AJ+, Al Jazeera’s online channel, has been told to register as a foreign agent by the US government, under a precedent set against RT and Chinese outlets in recent years. The Qatar-based outlet is blaming UAE lobbyists.
“Despite assertions of editorial independence and freedom of expression, Al Jazeera Media Network and its affiliates are controlled and funded by the Government of Qatar,” Jay Bratt, head of the counterintelligence and export control at the Department of Justice, wrote in a letter sent to Al Jazeera on Monday, according to Mother Jones magazine.
That means AJ+ is required to register as an agent of the Qatari government, under the 1938 Foreign Agents Registration Act (FARA).
In some professional but still personal news – AJ+ is being forced by the Trump administration to register as a foreign agent, under FARA, after three years of UAE & GOP-led lobbying efforts. This is an attack on the freedom of press.
— Sana Saeed (@SanaSaeed) September 15, 2020
Al Jazeera journalist Sana Saeed confirmed the FARA order, calling it an “attack on the freedom of press.” The entire situation is “very unnerving and uncertain,” she added, noting that she was concerned about the implications on AJ+ journalists who weren’t US citizens.
Mother Jones attributed the FARA designation to lobbying on part of the United Arab Emirates, citing an unnamed spokesperson for Al Jazeera who said that this was “one of the top conditions of the UAE’s blockade against Qatar.”
The UAE and its allies – Saudi Arabia, Bahrain and Egypt – cut off ties with Qatar in June 2017. The day after the DOJ FARA letter, the UAE and Bahrain signed a US-brokered peace deal with Israel at the White House.
Al Jazeera provided an “extensive factual record” to the DOJ arguing that a FARA registration should not apply to AJ+, since its “legal structure, editorial structure, editorial policies, budgeting process and content” all demonstrate its independence, the spokesperson said. The DOJ thought otherwise, however, so Al Jazeera is now “considering options.”
Republican lawmakers have urged the Trump administration to compel FARA registration for Al Jazeera on at least three occasions since 2018, accusing it of “radical anti-American, anti-Semitic, anti-Israel broadcasts.”
These demands relied on precedent established when the DOJ ordered RT America and Sputnik to register under FARA in 2017. Since then, several Chinese outlets and the Turkish TRT have been compelled to do the same, mostly to the thunderous silence of US mainstream media.
“These FARA designations were always political,” tweeted Rania Khalek, a Lebanon-based journalist. “I imagine there are people on here who will be rightly upset about this but didn’t care or even cheered when it happened to RT. Reflect on that.”
I imagine there are people on here who will be rightly upset about this but didn’t care or even cheered when it happened to RT. Reflect on that.
— Rania Khalek (@RaniaKhalek) September 15, 2020
“Back when Trump’s DOJ forced RT to register as a foreign agent, there was a collective media yawn,” noted Grayzone’s Aaron Mate. “A few of us tried to warn that it was a dangerous action, but Russiagate was just too fashionable.”
Back when Trump’s DOJ forced RT to register as a foreign agent, there was a collective media yawn. A few of us tried to warn that it was a dangerous action, but Russiagate was just too fashionable. No surprise to see AJ+ now being targeted: https://t.co/zWe2DLW5YCpic.twitter.com/3GgHNhaRZf
— Aaron Maté (@aaronjmate) September 15, 2020
Among those who did raise warning flags was Al Jazeera’s Saaed, who pointed that out on Tuesday, recalling that “many in this industry supported the designation.”

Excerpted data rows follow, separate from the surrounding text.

-- ==== Sys2Proof/Machine/Regs.lean ====
section
/-!
DEFINITION. The BAR0 register map (R105, Table 03-5): the offset of every register, its bit fields, its reset value and the
bits of each type (Table 00-5), row by row from the register tables of the spec. A name is the manual's; a register
of an array takes its index (and a Rank's register first the Rank).
-/
namespace Sys2Proof.Machine

/-- A bit field of a register: its offset in BAR0 and its most and least significant bits. -/
structure Fld where
  addr : Nat
  hi : Nat
  lo : Nat
  deriving DecidableEq, Repr

/-- The number of bits of a field. -/
def Fld.width (f : Fld) : Nat := f.hi + 1 - f.lo

/-- Where Rank r's window begins (R105). -/
def rankBase (r : Nat) : Nat := 0x100000 + r * 0x100000

/-- One row of the register map: a register or an array of registers in one or two dimensions, with its reset value,
the bit at which the index is added to it (a register whose reset value is its own number), and the masks of its fields
by type: rw, w1c, wo and rw under seal. -/
structure RegRow where
  base : Nat
  rank : Bool
  n1 : Nat
  s1 : Nat
  n2 : Nat
  s2 : Nat
  reset : Nat
  idx : Option Nat
  rwMask : Nat
  w1cMask : Nat
  woMask : Nat
  sealMask : Nat
  deriving DecidableEq, Repr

AJ+ began as a YouTube channel in 2013, and has since expanded to Facebook, Instagram and Twitter, with written content featured on Medium. It became Al Jazeera’s primary means of reaching American audiences after the closure of its US-based TV network in 2016.
Though a campaign of criticism in mainstream US media preceded the decision to shut down Al Jazeera America (AJAM), the project was beset with problems from the very start. Qatar had paid $500 million in 2013 to take over former Vice President Al Gore’s channel Current TV, only to lose access to 16 million homes – more than a third of the distribution footprint it paid for – after a cable operator Time Warner dropped them.